No. 07 – Corporations That Sold You the Disease and the Cure
Here is the masterwork. The corporations that make you feel inadequate (via advertising) sell you the products to feel adequate (via shopping), which create the emptiness (via debt and meaninglessness), which drive you back to the advertising, which creates the inadequacy. It is a perpetual motion machine powered entirely by manufactured self-loathing.
And the beautiful, almost artistic part? They also sell you the self-help books about detachment from materialism. And the minimalism podcasts. And the wellness retreats. And the “live simply” throw pillows from Target. The system is so complete it even sells you the escape from the system. Take a bow, capitalism. That’s not greed. That’s genius.
So. What Do We Actually Want?
Here’s the uncomfortable truth hiding under all the receipts: we know. We’ve always known. Study after study, deathbed after deathbed, nobody ever says “I wish I’d bought more stuff.” They say: more time.
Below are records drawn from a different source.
-- ==== Sys2Proof/Machine/Ops.lean ====
section
/-! DEFINITION. The named operations that every meaning is built of: the maps of the state, memory and its tags, registers,
capabilities (04), the address map (01 R13 to R15), translation and rights (08), chunks and their commit (01 R16, 17),
taking a trap (07 R127 to R132), and the steps of issue that every instruction shares (03 R51, 05 R83 to R85). -/

namespace Sys2Proof.Machine

open Sys2Proof

/-! ## Maps and the parts of the state -/

/-- The value a map gives a number, or the default. -/
def mapGet {α : Type} (d : α) (k : Nat) : Map α → α
  | [] => d
  | (k', x) :: m => if k' = k then x else mapGet d k m

/-- A map with one number's value replaced; the numbers stay in rising order. -/
def mapSet {α : Type} (k : Nat) (x : α) : Map α → Map α
  | [] => [(k, x)]
  | (k', y) :: m => if k < k' then (k, x) :: (k', y) :: m else if k = k' then (k, x) :: m else (k', y) :: mapSet k x m

/-- The strand of a CSR STRAND value. -/
def State.strand (s : State) (sid : Nat) : Strand := mapGet Strand.reset sid s.strands
/-- A core. -/
def State.core (s : State) (cid : Nat) : Core := mapGet Core.reset cid s.cores
/-- A quire. -/
def State.quire (s : State) (qid : Nat) : Quire := mapGet Quire.reset qid s.quires
/-- A die. -/
def State.die (s : State) (d : Nat) : Die := mapGet Die.reset d s.dies

/-- The state with a strand replaced. -/
def State.setStrand (s : State) (sid : Nat) (t : Strand) : State := { s with strands := mapSet sid t s.strands }
/-- The state with a core replaced. -/
def State.setCore (s : State) (cid : Nat) (c : Core) : State := { s with cores := mapSet cid c s.cores }
/-- The state with a quire replaced. -/
def State.setQuire (s : State) (qid : Nat) (q : Quire) : State := { s with quires := mapSet qid q s.quires }
/-- The state with a die replaced. -/
def State.setDie (s : State) (d : Nat) (x : Die) : State := { s with dies := mapSet d x s.dies }

/-- The state with a strand changed. -/
def State.onStrand (s : State) (sid : Nat) (f : Strand → Strand) : State := s.setStrand sid (f (s.strand sid))
/-- The state with a core changed. -/
def State.onCore (s : State) (cid : Nat) (f : Core → Core) : State := s.setCore cid (f (s.core cid))
/-- The state with a quire changed. -/
def State.onQuire (s : State) (qid : Nat) (f : Quire → Quire) : State := s.setQuire qid (f (s.quire qid))
/-- The state with a die changed. -/
def State.onDie (s : State) (d : Nat) (f : Die → Die) : State := s.setDie d (f (s.die d))
/-- The state with the Bindery changed. -/
def State.onBindery (s : State) (f : Bindery → Bindery) : State := { s with bindery := f s.bindery }

/-- The core of a strand (01 R10). -/
def coreOf (sid : Nat) : Nat := sid / 4
/-- The quire of a strand (01 R10). -/
def quireOf (sid : Nat) : Nat := sid / 16
/-- The die of a strand (01 R10). -/
def dieOf (sid : Nat) : Nat := sid / 512
/-- The die of a core. -/
def dieOfCore (cid : Nat) : Nat := cid / 128
/-- The quire of a core. -/
def quireOfCore (cid : Nat) : Nat := cid / 4
/-- The four strands of a core. -/
def strandsOf (cid : Nat) : List Nat := [4 * cid, 4 * cid + 1, 4 * cid + 2, 4 * cid + 3]
/-- The four cores of a quire. -/
def coresOf (qid : Nat) : List Nat := [4 * qid, 4 * qid + 1, 4 * qid + 2, 4 * qid + 3]
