/-- The end of a gang at once (07 R141): its firings end with their chunks squashed, its records are discarded, its barriers
are broken. Engine commands that have begun complete; matrix entries that have not are dropped (DESIGN CHOICE, assumption 12). -/
def State.killGang (s : State) (gang : Nat) : State :=
  let s := forAll ((s.members gang).flatMap strandsOf) State.killFiring s
  let s := ((s.breakGangBarriers gang).breakGangContexts gang).emptyQueues gang
  let s := forAll (s.members gang) (fun s cid => s.onCore cid fun c => { c with mq := [], vq := [], claim := none }) s
  s.onBindery fun b => { b with launches := b.launches.map fun l =>
    if l.gang = gang then { l with lost := true, killed := true, saved := [] } else l }

/-- gkill (07 R141). -/
def execGkill (x : BitVec 6) (s : State) : Host.Outcome State Fault Refusal :=
  issue true [.g x] s fun s => .done (s.killGang (gangField ((s.arch s.cur).word x)))

/-- PREEMPT sent to every strand of a gang that holds a firing (07 R141, R143); from now on the gang is on its way out, and no
firing of it starts (DESIGN CHOICE, assumption 12). -/
def State.preemptGang (s : State) (gang : Nat) : State :=
  let s := s.onBindery fun b => { b with launches := b.launches.map fun l =>
    if l.gang = gang ∧ l.state = .running then { l with state := .preempted } else l }
  forAll ((s.members gang).flatMap strandsOf) (fun s sid =>
    s.onStrand sid fun t => if t.firing.isSome then { t with preempt := true } else t) s

/-- gpre (07 R141). -/
def execGpre (x : BitVec 6) (s : State) : Host.Outcome State Fault Refusal :=
  issue true [.g x] s fun s => .done (s.preemptGang (gangField ((s.arch s.cur).word x)))

/-! ## The writes that come about within csrw and csrx, and words without an encoding -/

/-- Operands of such a write: the strand and the value. -/
def State.argWord (s : State) (k : Nat) : Word := BitVec.ofNat 64 (s.argN k)

/-- CSR_WRITE (07 R126): operands sid, csr, v (DESIGN CHOICE, assumption 35). -/
def execCsrWrite (s : State) : Host.Outcome State Fault Refusal := .next (s.csrPut (s.argN 0) (s.argN 1) (s.argWord 2))

/-- CPSTK_WRITE (20 R374): operands sid, v. -/
def execCpstkWrite (s : State) : Host.Outcome State Fault Refusal :=
  match s.csrWrite (s.argN 0) 0x050 (s.argWord 1) with
  | .ok s => .next s
  | .error v => .next (s.raise (s.argN 0) .ill v)

/-- TRAIL_WRITE (20 R374): operands sid, v. -/
def execTrailWrite (s : State) : Host.Outcome State Fault Refusal :=
  match s.csrWrite (s.argN 0) 0x051 (s.argWord 1) with
  | .ok s => .next s
  | .error v => .next (s.raise (s.argN 0) .ill v)

/-- TPC_WRITE (07 R124): operands sid, whether the S set, v. -/
def execTpcWrite (s : State) : Host.Outcome State Fault Refusal :=
  .next (s.csrPut (s.argN 0) (if s.argN 1 = 0 then 0x031 else 0x131) (s.argWord 2))

/-- FFLAGS_ACCESS (07 R126): operand sid. The wait of an access ends when no result of the strand is outstanding. -/
def execFflagsAccess (s : State) : Host.Outcome State Fault Refusal :=
  let sid := s.argN 0
  if (s.strand sid).wait = .flags ∧ (s.strand sid).out = [] then
    .next (s.onStrand sid fun t => { t with wait := .none })
  else .next s

/-- UNASSIGNED_WORD (03 R51, R52): ILL of the strand that issues; the spec states no value (DESIGN CHOICE, assumption 5). -/
def execUnassignedWord (s : State) : Host.Outcome State Fault Refusal := .next (s.raise s.cur .ill (s.free 0))

end Sys2Proof.Machine
end

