/-- A get, put, get.w or put.w (16 R328). -/
def getPut (wide : Bool) (reads : List RegName) (x y : BitVec 6) (len : Arch → Nat) (s : State) :
    Host.Outcome State Fault Refusal :=
  terminate false false reads s fun s =>
    let n := len s.me
    if n < 1 ∨ 4096 < n then .trap s .ill (BitVec.ofNat 64 n)
    else match s.moveStop (s.me.readG x) (s.me.readG y) n wide with
      | (s, some e) => e.act s
      | (s, none) =>
        if s.rauFull (coreOf s.cur) then .hold (s.waiting .full)
        else .done (s.addMove (s.me.word x) (s.me.word y) n)

/-- get (16 R328). -/
def execGet (x y zr : BitVec 6) (s : State) : Host.Outcome State Fault Refusal :=
  getPut false [.g x, .g y, .g zr] x y (fun a => (a.word zr).toNat) s

/-- put (16 R328). -/
def execPut (x y zr : BitVec 6) (s : State) : Host.Outcome State Fault Refusal :=
  getPut false [.g x, .g y, .g zr] x y (fun a => (a.word zr).toNat) s

/-- get.w (16 R328). -/
def execGetW (x y : BitVec 6) (s : State) : Host.Outcome State Fault Refusal := getPut true [.g x, .g y] x y (fun _ => 128) s

/-- put.w (16 R328). -/
def execPutW (x y : BitVec 6) (s : State) : Host.Outcome State Fault Refusal := getPut true [.g x, .g y] x y (fun _ => 128) s

/-! ## gwait and mig (16 R329, R330) -/

/-- An access of a strand that gwait waits for is not complete. -/
def State.remoteOut (s : State) (sid : Nat) : Bool :=
  s.remotes.any fun r => r.sid == sid && match r.kind with
    | .move _ _ _ _ _ | .rmw _ _ _ _ _ _ _ _ | .mig _ _ _ => true
    | _ => false

/-- gwait (16 R329). -/
def execGwait (s : State) : Host.Outcome State Fault Refusal :=
  terminate false false [] s fun s => if s.remoteOut s.cur then .hold (s.waiting .instr) else .done s

/-- mig (16 R330): a mapped status word passes the PLB with E and W (08 R153) (DEDUCED, assumption 59). -/
def execMig (x y zr : BitVec 6) (s : State) : Host.Outcome State Fault Refusal :=
  terminate true false [.g x, .g y, .g zr] s fun s =>
    let va := (s.me.word x).toNat % 2 ^ 56 / 2 ^ 16 * 2 ^ 16
    let fr := (s.me.word y).toNat % 2 ^ 52 / 2 ^ 16 * 2 ^ 16
    let c := s.me.readG zr
    match checkCap s.me.smode c c.cursor 8 [permST] 8 with
    | some cause => .trap s cause c.low
    | none =>
      match s.sidePlb c.cursor 8 .w with
      | (s, false) => .trap s .plb c.low
      | (s, true) =>
        if s.rauFull (coreOf s.cur) then .hold (s.waiting .full) else .done (s.addRemote s.cur (.mig va fr c.cursor))

/-! ## Remote atomics (16 R332) -/

/-- A remote atomic: the checks of 09 R170, then an entry of the remote-access unit. -/
def ramo (op : Nat) (wide : Bool) (d a b : BitVec 6) (s : State) : Host.Outcome State Fault Refusal :=
  terminate false false [.g d, .g a, .g b] s fun s =>
    let x := s.me
    let c := x.readG a
    let n := atomBytes op wide
    match checkCap x.smode c c.cursor n [permLD, permST] n with
    | some cause => .trap s cause c.low
    | none =>
      if c.perm permTRY && x.cpdepth != 0 then .trap s .capperm c.low
      else match s.atomTarget [.r, .w, .e] c.cursor n false with
        | .error e => e.act s
        | .ok loc =>
          if s.rauFull (coreOf s.cur) then .hold (s.waiting .full)
          else
            let s' := (s.touchAccess s.cur false { lane := 0, va := c.cursor, n := n }).setPendingT [.g d] .reply
            .done (s'.addRemote s.cur (.rmw c.cursor s.serial loc op wide (x.word b) (x.word d) false))

/-- ramo.add (16 R332). -/
def execRamoAdd (d a b : BitVec 6) (w : Bool) (s : State) : Host.Outcome State Fault Refusal := ramo 0 w d a b s

/-- ramo.and (16 R332). -/
def execRamoAnd (d a b : BitVec 6) (w : Bool) (s : State) : Host.Outcome State Fault Refusal := ramo 1 w d a b s

/-- ramo.or (16 R332). -/
def execRamoOr (d a b : BitVec 6) (w : Bool) (s : State) : Host.Outcome State Fault Refusal := ramo 2 w d a b s

/-- ramo.xor (16 R332). -/
def execRamoXor (d a b : BitVec 6) (w : Bool) (s : State) : Host.Outcome State Fault Refusal := ramo 3 w d a b s

/-- ramo.min (16 R332). -/
def execRamoMin (d a b : BitVec 6) (w : Bool) (s : State) : Host.Outcome State Fault Refusal := ramo 4 w d a b s

/-- ramo.max (16 R332). -/
def execRamoMax (d a b : BitVec 6) (w : Bool) (s : State) : Host.Outcome State Fault Refusal := ramo 5 w d a b s

/-- ramo.minz (16 R332). -/
def execRamoMinz (d a b : BitVec 6) (w : Bool) (s : State) : Host.Outcome State Fault Refusal := ramo 6 w d a b s

/-- ramo.maxz (16 R332). -/
def execRamoMaxz (d a b : BitVec 6) (w : Bool) (s : State) : Host.Outcome State Fault Refusal := ramo 7 w d a b s

/-- ramo.swap (16 R332). -/
def execRamoSwap (d a b : BitVec 6) (w : Bool) (s : State) : Host.Outcome State Fault Refusal := ramo 8 w d a b s

/-- ramo.cas (16 R332). -/
def execRamoCas (d a b : BitVec 6) (w : Bool) (s : State) : Host.Outcome State Fault Refusal := ramo 9 w d a b s

/-! ## Performing an access at its home (16 R318 to R321, R327) -/

/-- The lines that an access has still to reach. -/
def State.remoteLines (s : State) (r : Remote) : List Nat :=
  if r.performed || r.failed.isSome then []
  else (match r.kind with
    | .load _ locs => locs
    | .store loc _ _ _ => [loc]
    | .move _ _ _ _ parts => parts.map Part.loc
    | .rmw _ _ loc op wide _ _ _ => s.runLocs loc (atomBytes op wide)
    | .mig _ _ _ => []).map fun loc => lineOf (s.real loc)

/-- An access has an entry of its core's remote-access unit (16 R317): a store or part of a load that finds none free waits for one. -/
def State.entered (s : State) (r : Remote) : Bool := ((s.remotes.filter (·.cid == r.cid)).take 32).any (·.id == r.id)

/-- An earlier access of the same core to one of some lines has not been acknowledged (16 R318). -/
def State.heldBack (s : State) (r : Remote) (lines : List Nat) : Bool :=
  s.remotes.any fun q => q.cid == r.cid && decide (q.id < r.id) && (s.remoteLines q).any lines.contains

/-- A remote access whose read has been served is performed. -/
def State.served (s : State × Bool) (rid : Nat) : State := if s.2 then s.1.remoteDone rid else s.1

/-- A load is performed: its group is read, on a stamped page under 19 R363. -/
def State.performLoad (s : State) (r : Remote) (out : Nat) (locs : List Nat) : State :=
  match locs.find? fun b => !s.reachable (dieOf r.sid) b with
  | some b => ((s.readLost r.sid out b).remoteDone r.id).targetLost r.gang b
  | none =>
    if locs.any fun b => (s.padWriter none b).isSome then s
    else match (s.strand r.sid).outOf out with
      | none => s.remoteDone r.id
      | some o =>
        match o.src with
        | .load l =>
          match l.need.zipIdx.find? fun n => n.1.port == .remote && n.1.locs == locs with
          | some (n, j) => State.served (if n.stamped then s.serveNeed r.sid out j l n else (s.readNeed r.sid out j, true)) r.id
          | none => s.remoteDone r.id
        | .stamped q => State.served (s.serveStamp r.sid o q) r.id
        | _ => s.remoteDone r.id

/-- A store is performed: its bits are written with its tag, and the readers of the home die are squashed. -/
def State.performStore (s : State) (r : Remote) (loc : Nat) (data bits : BitVec 128) (tag : Bool) : State :=
  if !s.reachable (dieOf r.sid) loc then ((s.lostAccess r.sid loc).remoteDone r.id).targetLost r.gang loc
  else if (s.sectorsHeld none [loc]).isSome then s
  else ((s.remoteDone r.id).writeSector (s.real loc) data bits tag).squashHome (s.real loc) [lineOf (s.real loc)] none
More presence. Better conversations. The courage to do less and mean it more. A neighbor whose name you know. A meal that lasted three hours because nobody wanted to leave. Connection. Character. The small, unhurried, completely unpurchasable moments that actually constitute a life.
America is not evil. America is anxious. It was sold a story about what happiness looks like, and it bought that story – hard – with everything it had. The good news is that the best things in life remain stubbornly, defiantly, magnificently free. Go find one. Put down the phone. Step away from the cart. Sit with someone you love and say nothing for a while.
It won’t cost you a thing. Which, in this country, makes it practically revolutionary.